Holacracy has always made me a bit uneasy, and I’ve had difficulty pinpointing why.
My first take looked at the contradictions inherent in a CEO commanding that their company adopt a system which itself does not condone managers or commanding. That article was more about the process of adopting self-management than about any particular self-management structure. But I think Holacracy is an enabler (even if unintentionally) of quick adoptions that are more likely to have these contradictory properties.

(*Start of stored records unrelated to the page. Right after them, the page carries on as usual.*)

-- ==== Sys2Proof/Machine/Operands.lean ====
section
/-! DEFINITION. The operand forms of the core: a general register, and an absolute address (R37, R38). An immediate
byte is used as it stands. -/

namespace Sys2Proof.Machine

/-- `x[i]`, a read of general register `i`. No register is hardwired (R8). -/
def State.reg (s : State) (i : RegIdx) : Byte := s.regs[i.val]'i.isLt

/-- `x[i] <- v`. Each index names one distinct register (R8). -/
def State.setReg (s : State) (i : RegIdx) (v : Byte) : State := { s with regs := s.regs.set i.val v i.isLt }

/-- `zext_16(addr)`, the value a jump or call loads into `pc` (R38). -/
def targetOf (addr : Addr) : Word := addr.setWidth 16

end Sys2Proof.Machine
end

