-- ==== Sys2Proof/Machine/AluRegister.lean ====
section
/-! DEFINITION. The register-register instructions, LD, OR, AND, XOR and ADD (44_alu_register.md). Both operands are
read before any register is written (R64). Every handler is entered with `pc = ia + 2` and leaves `pc` alone. -/

namespace Sys2Proof.Machine

/-- The family's common shape: read `x[x]` and `x[y]`, combine, write `x[x]` (R64). -/
def State.combine (s : State) (x y : RegIdx) (f : Byte → Byte → Byte) : State :=
  s.setReg x (f (s.reg x) (s.reg y))

/-- `LD Vx, Vy`: copy (R65). -/
def execLdReg (x y : RegIdx) (s : State) : Host.Outcome State Fault Refusal := .next (s.combine x y fun _ b => b)

/-- `OR Vx, Vy`; VF is not cleared (R66, D11). -/
def execOrReg (x y : RegIdx) (s : State) : Host.Outcome State Fault Refusal := .next (s.combine x y fun a b => a ||| b)

/-- `AND Vx, Vy`; VF is not cleared (R67, D11). -/
def execAndReg (x y : RegIdx) (s : State) : Host.Outcome State Fault Refusal := .next (s.combine x y fun a b => a &&& b)

/-- `XOR Vx, Vy`; VF is not cleared (R68, D11). -/
def execXorReg (x y : RegIdx) (s : State) : Host.Outcome State Fault Refusal := .next (s.combine x y fun a b => a ^^^ b)

/-- `ADD Vx, Vy`: the wrapped sum to `x[x]`, then the carry to VF, written last, so with `x = 0xF` VF ends as the
carry (R69, D10). The carry is that of the operands as they were read. -/
def execAddReg (x y : RegIdx) (s : State) : Host.Outcome State Fault Refusal :=
  .next ((s.combine x y wrappedSum).setCarry (s.reg x) (s.reg y))

end Sys2Proof.Machine
end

Inspired by Chris Clark’s article about potentially moving beyond Holacracy, it occurred to me that there is perhaps a fundamental tradeoff at work here. A central goal of Holacracy is to make it easier and faster for organizations to adopt self-management (in part by providing “off the shelf” solutions). The part of me that wants to encourage the world to move beyond traditional power structures loves the idea of speeding up that process. And yet I think this approach contradicts a core truth: that how things are done is often far more important than what is done or how quickly it is done. For example, the ownership and responsibility generated in the process of co-creation is often more impactful than the objective merits of the solution itself. (See: Peter Block)

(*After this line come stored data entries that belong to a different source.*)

-- ==== Sys2Proof/Syntax.lean ====
section
/-! DEFINITION. The instructions of the core: the 15 rows of spec/opcode_table.json (R45), one constructor each. -/

namespace Sys2Proof

/-- An instruction. Two registers are `x`, `y`; an immediate byte is `kk`; an absolute address is `addr` (R37). -/
inductive Instr where
  /-- `HALT`, 0x0000 (R51). -/
  | halt
  /-- `CLS`, 0x00E0 (R52). -/
  | cls
  /-- `RET`, 0x00EE (R54). -/
  | ret
  /-- `JP addr`, 0x1nnn (R55). -/
  | jp (addr : Addr)
  /-- `CALL addr`, 0x2nnn (R56). -/
  | call (addr : Addr)
  /-- `SE Vx, kk`, 0x3xkk (R59). -/
  | seImm (x : RegIdx) (kk : Byte)
  /-- `SNE Vx, kk`, 0x4xkk (R60). -/
  | sneImm (x : RegIdx) (kk : Byte)
  /-- `SE Vx, Vy`, 0x5xy0 (R61). -/
  | seReg (x y : RegIdx)
  /-- `LD Vx, kk`, 0x6xkk (R62). -/
  | ldImm (x : RegIdx) (kk : Byte)
  /-- `ADD Vx, kk`, 0x7xkk (R63). -/
  | addImm (x : RegIdx) (kk : Byte)
  /-- `LD Vx, Vy`, 0x8xy0 (R65). -/
  | ldReg (x y : RegIdx)
  /-- `OR Vx, Vy`, 0x8xy1 (R66). -/
  | orReg (x y : RegIdx)
  /-- `AND Vx, Vy`, 0x8xy2 (R67). -/
  | andReg (x y : RegIdx)
  /-- `XOR Vx, Vy`, 0x8xy3 (R68). -/
  | xorReg (x y : RegIdx)
  /-- `ADD Vx, Vy`, 0x8xy4 (R69). -/
  | addReg (x y : RegIdx)
  deriving DecidableEq, Repr

end Sys2Proof
end

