-- ==== Sys2Proof/Machine/Skip.lean ====
section
/-! DEFINITION. The conditional skips, SE and SNE (42_skip.md). They read registers and write nothing but `pc`
(R58). Every handler is entered with `pc = ia + 2`. -/

namespace Sys2Proof.Machine

/-- `SE Vx, kk`: skip if the register equals the immediate (R59). -/
def execSeImm (x : RegIdx) (kk : Byte) (s : State) : Host.Outcome State Fault Refusal :=
  .next (s.skipIf (s.reg x = kk))

/-- `SNE Vx, kk`: skip if the register does not equal the immediate (R60). -/
def execSneImm (x : RegIdx) (kk : Byte) (s : State) : Host.Outcome State Fault Refusal :=
  .next (s.skipIf (s.reg x ≠ kk))

/-- `SE Vx, Vy`: skip if the register VALUES are equal, never the fields (R61). -/
def execSeReg (x y : RegIdx) (s : State) : Host.Outcome State Fault Refusal :=
  .next (s.skipIf (s.reg x = s.reg y))

end Sys2Proof.Machine
end

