-- ==== Sys2Proof/Machine/System.lean ====
section
/-! DEFINITION. The system instructions, HALT and CLS (40_system.md). Every handler is entered with `pc = ia + 2`. -/

namespace Sys2Proof.Machine

/-- `HALT`: the status becomes `Halted`, nothing else is written, and `pc` keeps the advanced value (R51). -/
def execHalt (s : State) : Host.Outcome State Fault Refusal := .next s.halt

/-- `CLS`: no effect but the advance (R52). -/
def execCls (s : State) : Host.Outcome State Fault Refusal := .next s

end Sys2Proof.Machine
end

So by shortcutting its way to a solution, Holacracy bypasses some of the vital ownership-, growth-, and community-building functions that a slower, more imperfect process of creating a solution together would have supported. This seems to be a fundamental downside of any technique to speed up or short-cut growth. That is, the tradeoff for getting something more quickly is that it’s less robust, less integrated, and less whole.
This is not an argument that Holacracy is “bad” — these are legitimate tradeoffs, and different contexts will call for different approaches. But that’s also part of the point. Truly understanding your context takes more time than adopting an off-the-shelf solution.